> [INSTRUCTIONS FOR THE TASK]: Copy out, exactly and with nothing else, the stretch of lines that starts at the line containing "def execPartitionReset (p" and finishes at the end of the data.

[Stored items from a collection]
============
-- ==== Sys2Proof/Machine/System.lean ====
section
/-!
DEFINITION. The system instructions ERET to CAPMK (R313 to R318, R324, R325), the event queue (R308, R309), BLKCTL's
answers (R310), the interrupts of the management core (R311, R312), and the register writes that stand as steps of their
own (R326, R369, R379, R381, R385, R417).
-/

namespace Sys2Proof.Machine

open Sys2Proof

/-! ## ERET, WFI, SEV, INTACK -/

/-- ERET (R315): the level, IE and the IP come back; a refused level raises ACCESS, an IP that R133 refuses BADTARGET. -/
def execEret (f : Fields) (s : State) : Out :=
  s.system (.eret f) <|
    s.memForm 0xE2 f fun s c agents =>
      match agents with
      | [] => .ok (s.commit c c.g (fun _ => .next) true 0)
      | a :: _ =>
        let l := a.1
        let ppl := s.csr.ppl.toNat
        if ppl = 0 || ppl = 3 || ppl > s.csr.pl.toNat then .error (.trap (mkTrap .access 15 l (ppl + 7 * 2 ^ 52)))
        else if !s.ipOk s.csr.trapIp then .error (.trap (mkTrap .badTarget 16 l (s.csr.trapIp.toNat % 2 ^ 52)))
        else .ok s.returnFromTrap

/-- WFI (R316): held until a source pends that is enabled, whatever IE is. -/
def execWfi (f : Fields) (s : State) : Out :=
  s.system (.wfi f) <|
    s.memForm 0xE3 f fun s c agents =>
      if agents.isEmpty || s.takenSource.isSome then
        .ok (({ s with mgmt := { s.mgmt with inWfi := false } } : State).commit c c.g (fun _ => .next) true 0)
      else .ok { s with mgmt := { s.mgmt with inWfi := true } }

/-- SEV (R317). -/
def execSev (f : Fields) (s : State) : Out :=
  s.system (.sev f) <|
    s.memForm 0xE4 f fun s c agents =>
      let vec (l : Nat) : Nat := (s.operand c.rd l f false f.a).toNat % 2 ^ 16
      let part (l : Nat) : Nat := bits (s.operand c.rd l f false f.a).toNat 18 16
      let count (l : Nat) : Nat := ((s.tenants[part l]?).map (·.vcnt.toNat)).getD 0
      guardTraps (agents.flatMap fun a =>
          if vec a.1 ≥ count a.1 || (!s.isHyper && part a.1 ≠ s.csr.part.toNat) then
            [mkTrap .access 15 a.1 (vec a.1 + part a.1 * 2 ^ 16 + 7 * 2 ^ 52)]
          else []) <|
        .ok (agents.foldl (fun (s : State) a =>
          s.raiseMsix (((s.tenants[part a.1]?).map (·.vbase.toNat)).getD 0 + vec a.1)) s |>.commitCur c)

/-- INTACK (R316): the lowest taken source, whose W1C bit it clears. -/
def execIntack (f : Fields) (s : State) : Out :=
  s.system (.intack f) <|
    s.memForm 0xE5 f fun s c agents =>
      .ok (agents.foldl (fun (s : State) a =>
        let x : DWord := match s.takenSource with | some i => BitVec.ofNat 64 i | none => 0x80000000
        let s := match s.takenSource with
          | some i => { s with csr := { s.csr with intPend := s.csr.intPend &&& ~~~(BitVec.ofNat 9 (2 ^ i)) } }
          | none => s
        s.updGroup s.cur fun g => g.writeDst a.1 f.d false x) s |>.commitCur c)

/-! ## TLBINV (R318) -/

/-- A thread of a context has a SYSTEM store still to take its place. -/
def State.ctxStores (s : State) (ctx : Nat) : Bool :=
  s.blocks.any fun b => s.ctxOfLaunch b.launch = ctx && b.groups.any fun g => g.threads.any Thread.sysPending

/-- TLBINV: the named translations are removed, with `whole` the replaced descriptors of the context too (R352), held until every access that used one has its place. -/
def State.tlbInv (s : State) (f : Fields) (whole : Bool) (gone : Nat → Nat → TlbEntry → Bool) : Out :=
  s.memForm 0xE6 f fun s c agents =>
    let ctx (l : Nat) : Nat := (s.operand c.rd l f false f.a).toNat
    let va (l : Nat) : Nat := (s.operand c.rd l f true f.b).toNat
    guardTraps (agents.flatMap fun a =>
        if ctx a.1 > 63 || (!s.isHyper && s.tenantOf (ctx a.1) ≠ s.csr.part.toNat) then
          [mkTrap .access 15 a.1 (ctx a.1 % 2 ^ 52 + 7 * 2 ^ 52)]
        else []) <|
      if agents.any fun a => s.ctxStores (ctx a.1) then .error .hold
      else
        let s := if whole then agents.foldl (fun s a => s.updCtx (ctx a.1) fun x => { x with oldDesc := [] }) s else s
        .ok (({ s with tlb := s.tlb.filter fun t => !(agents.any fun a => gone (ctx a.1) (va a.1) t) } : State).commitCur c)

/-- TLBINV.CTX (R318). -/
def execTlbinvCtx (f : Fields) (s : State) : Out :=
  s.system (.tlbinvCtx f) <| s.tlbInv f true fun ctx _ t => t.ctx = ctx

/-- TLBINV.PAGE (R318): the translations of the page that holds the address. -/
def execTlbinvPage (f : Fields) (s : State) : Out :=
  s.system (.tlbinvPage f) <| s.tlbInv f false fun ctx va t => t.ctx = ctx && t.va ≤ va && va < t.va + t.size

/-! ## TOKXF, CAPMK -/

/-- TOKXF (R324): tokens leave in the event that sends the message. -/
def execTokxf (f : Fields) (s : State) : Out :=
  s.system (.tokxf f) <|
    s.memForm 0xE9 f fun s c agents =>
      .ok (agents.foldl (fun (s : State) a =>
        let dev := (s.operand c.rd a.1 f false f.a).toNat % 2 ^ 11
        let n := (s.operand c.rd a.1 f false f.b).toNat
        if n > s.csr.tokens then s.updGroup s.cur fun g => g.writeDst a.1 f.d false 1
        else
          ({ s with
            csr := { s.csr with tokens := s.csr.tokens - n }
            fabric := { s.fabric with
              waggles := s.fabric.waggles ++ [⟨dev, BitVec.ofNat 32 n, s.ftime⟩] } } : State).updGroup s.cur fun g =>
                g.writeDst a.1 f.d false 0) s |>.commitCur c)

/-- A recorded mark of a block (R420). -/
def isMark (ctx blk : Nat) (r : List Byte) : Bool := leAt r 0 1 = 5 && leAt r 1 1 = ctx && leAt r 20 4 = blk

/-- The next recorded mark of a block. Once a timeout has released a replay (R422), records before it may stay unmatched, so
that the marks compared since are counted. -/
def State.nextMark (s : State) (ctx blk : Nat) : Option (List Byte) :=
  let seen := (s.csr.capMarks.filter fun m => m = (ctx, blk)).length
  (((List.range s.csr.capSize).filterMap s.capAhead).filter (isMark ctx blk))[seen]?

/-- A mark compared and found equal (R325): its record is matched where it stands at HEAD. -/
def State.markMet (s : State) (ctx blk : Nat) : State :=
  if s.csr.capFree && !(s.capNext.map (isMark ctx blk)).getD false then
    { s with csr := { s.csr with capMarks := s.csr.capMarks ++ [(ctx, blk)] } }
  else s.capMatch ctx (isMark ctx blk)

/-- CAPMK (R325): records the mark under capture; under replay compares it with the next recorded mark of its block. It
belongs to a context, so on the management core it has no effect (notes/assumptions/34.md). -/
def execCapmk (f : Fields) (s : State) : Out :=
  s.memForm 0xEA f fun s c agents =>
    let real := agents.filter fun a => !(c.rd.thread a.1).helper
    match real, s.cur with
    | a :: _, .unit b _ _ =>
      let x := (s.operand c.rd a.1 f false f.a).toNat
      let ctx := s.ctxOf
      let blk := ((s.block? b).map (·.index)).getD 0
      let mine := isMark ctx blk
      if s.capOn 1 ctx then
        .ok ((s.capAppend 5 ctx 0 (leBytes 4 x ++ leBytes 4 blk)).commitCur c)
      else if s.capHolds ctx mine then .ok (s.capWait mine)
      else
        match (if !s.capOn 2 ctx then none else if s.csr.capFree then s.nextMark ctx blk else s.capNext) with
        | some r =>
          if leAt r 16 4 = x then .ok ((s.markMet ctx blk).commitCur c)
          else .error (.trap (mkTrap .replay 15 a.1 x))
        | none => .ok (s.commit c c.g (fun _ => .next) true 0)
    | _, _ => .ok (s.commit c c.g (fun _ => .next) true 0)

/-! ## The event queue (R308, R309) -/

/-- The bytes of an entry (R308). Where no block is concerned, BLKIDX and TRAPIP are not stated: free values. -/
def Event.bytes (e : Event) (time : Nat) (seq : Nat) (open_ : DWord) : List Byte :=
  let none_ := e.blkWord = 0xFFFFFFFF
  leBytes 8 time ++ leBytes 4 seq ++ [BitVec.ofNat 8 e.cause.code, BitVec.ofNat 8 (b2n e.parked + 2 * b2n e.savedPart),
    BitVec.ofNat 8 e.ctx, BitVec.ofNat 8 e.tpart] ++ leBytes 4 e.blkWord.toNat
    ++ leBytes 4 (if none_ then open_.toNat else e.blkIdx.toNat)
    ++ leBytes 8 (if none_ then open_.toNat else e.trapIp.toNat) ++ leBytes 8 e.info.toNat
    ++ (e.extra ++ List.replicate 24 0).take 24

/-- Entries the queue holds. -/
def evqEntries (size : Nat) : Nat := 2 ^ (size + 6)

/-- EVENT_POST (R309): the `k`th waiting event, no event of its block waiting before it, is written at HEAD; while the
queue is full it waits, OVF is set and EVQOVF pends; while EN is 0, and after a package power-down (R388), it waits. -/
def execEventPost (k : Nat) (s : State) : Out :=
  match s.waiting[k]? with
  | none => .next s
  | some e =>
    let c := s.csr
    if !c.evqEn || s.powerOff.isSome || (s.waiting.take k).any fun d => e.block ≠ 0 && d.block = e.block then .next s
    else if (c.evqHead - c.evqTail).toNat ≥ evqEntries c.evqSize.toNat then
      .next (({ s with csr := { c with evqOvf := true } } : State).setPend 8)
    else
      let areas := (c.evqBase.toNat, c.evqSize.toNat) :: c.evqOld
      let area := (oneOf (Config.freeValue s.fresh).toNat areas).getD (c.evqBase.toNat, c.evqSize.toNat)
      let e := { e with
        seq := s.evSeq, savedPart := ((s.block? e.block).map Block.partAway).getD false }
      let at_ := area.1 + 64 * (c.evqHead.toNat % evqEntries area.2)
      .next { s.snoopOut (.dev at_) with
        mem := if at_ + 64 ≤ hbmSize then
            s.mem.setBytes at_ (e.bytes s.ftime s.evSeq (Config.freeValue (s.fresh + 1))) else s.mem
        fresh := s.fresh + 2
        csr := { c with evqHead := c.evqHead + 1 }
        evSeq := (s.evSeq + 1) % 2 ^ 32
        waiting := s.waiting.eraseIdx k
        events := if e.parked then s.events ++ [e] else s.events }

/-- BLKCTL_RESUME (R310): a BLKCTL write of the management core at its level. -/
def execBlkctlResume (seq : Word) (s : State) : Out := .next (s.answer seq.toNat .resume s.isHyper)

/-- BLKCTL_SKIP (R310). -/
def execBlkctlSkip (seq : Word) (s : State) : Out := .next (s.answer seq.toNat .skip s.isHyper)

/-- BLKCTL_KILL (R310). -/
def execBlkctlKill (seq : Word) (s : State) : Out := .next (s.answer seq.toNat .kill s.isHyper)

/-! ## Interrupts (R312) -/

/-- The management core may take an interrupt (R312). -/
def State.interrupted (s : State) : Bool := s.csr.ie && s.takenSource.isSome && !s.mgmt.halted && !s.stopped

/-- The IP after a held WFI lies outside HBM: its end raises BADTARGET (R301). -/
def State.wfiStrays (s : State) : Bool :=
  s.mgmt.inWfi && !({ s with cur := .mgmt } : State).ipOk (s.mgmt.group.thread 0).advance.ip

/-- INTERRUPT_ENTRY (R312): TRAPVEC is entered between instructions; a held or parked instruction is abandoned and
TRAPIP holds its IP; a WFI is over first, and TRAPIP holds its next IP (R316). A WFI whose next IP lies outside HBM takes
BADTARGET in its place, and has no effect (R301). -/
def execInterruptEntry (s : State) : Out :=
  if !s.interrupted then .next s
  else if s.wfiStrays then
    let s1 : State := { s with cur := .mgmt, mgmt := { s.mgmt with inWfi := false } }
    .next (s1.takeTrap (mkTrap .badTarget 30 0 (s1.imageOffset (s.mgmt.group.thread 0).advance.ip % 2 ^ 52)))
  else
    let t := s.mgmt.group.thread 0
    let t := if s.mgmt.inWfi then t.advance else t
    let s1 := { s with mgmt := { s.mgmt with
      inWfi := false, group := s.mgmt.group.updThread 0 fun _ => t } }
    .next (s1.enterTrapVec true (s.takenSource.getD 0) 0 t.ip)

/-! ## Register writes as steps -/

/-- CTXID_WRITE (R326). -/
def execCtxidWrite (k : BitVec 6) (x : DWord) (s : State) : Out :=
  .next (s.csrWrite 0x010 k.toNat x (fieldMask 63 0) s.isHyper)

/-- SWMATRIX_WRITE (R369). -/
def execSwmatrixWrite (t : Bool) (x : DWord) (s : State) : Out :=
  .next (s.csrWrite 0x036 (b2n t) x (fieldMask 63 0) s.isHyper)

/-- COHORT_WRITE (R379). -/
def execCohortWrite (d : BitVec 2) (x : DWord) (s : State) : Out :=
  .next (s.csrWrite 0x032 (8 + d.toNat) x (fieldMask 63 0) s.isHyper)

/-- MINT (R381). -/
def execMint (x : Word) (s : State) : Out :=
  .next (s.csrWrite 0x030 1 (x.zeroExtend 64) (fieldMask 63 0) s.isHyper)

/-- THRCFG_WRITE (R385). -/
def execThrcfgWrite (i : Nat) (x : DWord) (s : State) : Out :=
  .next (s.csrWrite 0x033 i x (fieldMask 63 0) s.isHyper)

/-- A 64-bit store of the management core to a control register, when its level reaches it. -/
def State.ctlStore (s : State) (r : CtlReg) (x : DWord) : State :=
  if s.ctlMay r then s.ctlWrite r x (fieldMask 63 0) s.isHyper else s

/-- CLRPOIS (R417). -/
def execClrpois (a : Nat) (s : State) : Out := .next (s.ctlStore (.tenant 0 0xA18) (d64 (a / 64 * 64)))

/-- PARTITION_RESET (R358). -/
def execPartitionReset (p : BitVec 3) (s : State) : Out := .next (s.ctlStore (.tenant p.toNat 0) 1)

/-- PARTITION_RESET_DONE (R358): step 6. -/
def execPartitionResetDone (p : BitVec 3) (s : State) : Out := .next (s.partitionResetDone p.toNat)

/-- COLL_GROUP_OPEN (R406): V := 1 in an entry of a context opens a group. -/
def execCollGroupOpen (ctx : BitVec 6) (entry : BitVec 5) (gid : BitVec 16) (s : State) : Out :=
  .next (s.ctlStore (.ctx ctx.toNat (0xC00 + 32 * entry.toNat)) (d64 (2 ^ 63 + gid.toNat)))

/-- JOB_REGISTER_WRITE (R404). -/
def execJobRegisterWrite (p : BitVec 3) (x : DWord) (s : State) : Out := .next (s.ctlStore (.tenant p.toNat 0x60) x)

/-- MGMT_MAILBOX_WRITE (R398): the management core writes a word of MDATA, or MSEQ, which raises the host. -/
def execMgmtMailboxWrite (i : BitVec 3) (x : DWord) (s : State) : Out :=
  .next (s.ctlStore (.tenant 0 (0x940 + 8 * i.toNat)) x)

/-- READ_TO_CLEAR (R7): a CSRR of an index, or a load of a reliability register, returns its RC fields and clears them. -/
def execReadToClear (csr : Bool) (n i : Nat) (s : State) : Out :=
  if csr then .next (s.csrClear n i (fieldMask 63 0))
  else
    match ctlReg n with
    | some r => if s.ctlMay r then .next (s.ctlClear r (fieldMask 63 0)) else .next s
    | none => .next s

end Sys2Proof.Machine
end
============
> [WRITTEN ANSWER]:
def execPartitionReset (p : BitVec 3) (s : State) : Out := .next (s.ctlStore (.tenant p.toNat 0) 1)

/-- PARTITION_RESET_DONE (R358): step 6. -/
def execPartitionResetDone (p : BitVec 3) (s : State) : Out := .next (s.partitionResetDone p.toNat)

/-- COLL_GROUP_OPEN (R406): V := 1 in an entry of a context opens a group. -/
def execCollGroupOpen (ctx : BitVec 6) (entry : BitVec 5) (gid : BitVec 16) (s : State) : Out :=
  .next (s.ctlStore (.ctx ctx.toNat (0xC00 + 32 * entry.toNat)) (d64 (2 ^ 63 + gid.toNat)))

/-- JOB_REGISTER_WRITE (R404). -/
def execJobRegisterWrite (p : BitVec 3) (x : DWord) (s : State) : Out := .next (s.ctlStore (.tenant p.toNat 0x60) x)

/-- MGMT_MAILBOX_WRITE (R398): the management core writes a word of MDATA, or MSEQ, which raises the host. -/
def execMgmtMailboxWrite (i : BitVec 3) (x : DWord) (s : State) : Out :=
  .next (s.ctlStore (.tenant 0 (0x940 + 8 * i.toNat)) x)

/-- READ_TO_CLEAR (R7): a CSRR of an index, or a load of a reliability register, returns its RC fields and clears them. -/
def execReadToClear (csr : Bool) (n i : Nat) (s : State) : Out :=
  if csr then .next (s.csrClear n i (fieldMask 63 0))
  else
    match ctlReg n with
    | some r => if s.ctlMay r then .next (s.ctlClear r (fieldMask 63 0)) else .next s
    | none => .next s

end Sys2Proof.Machine
end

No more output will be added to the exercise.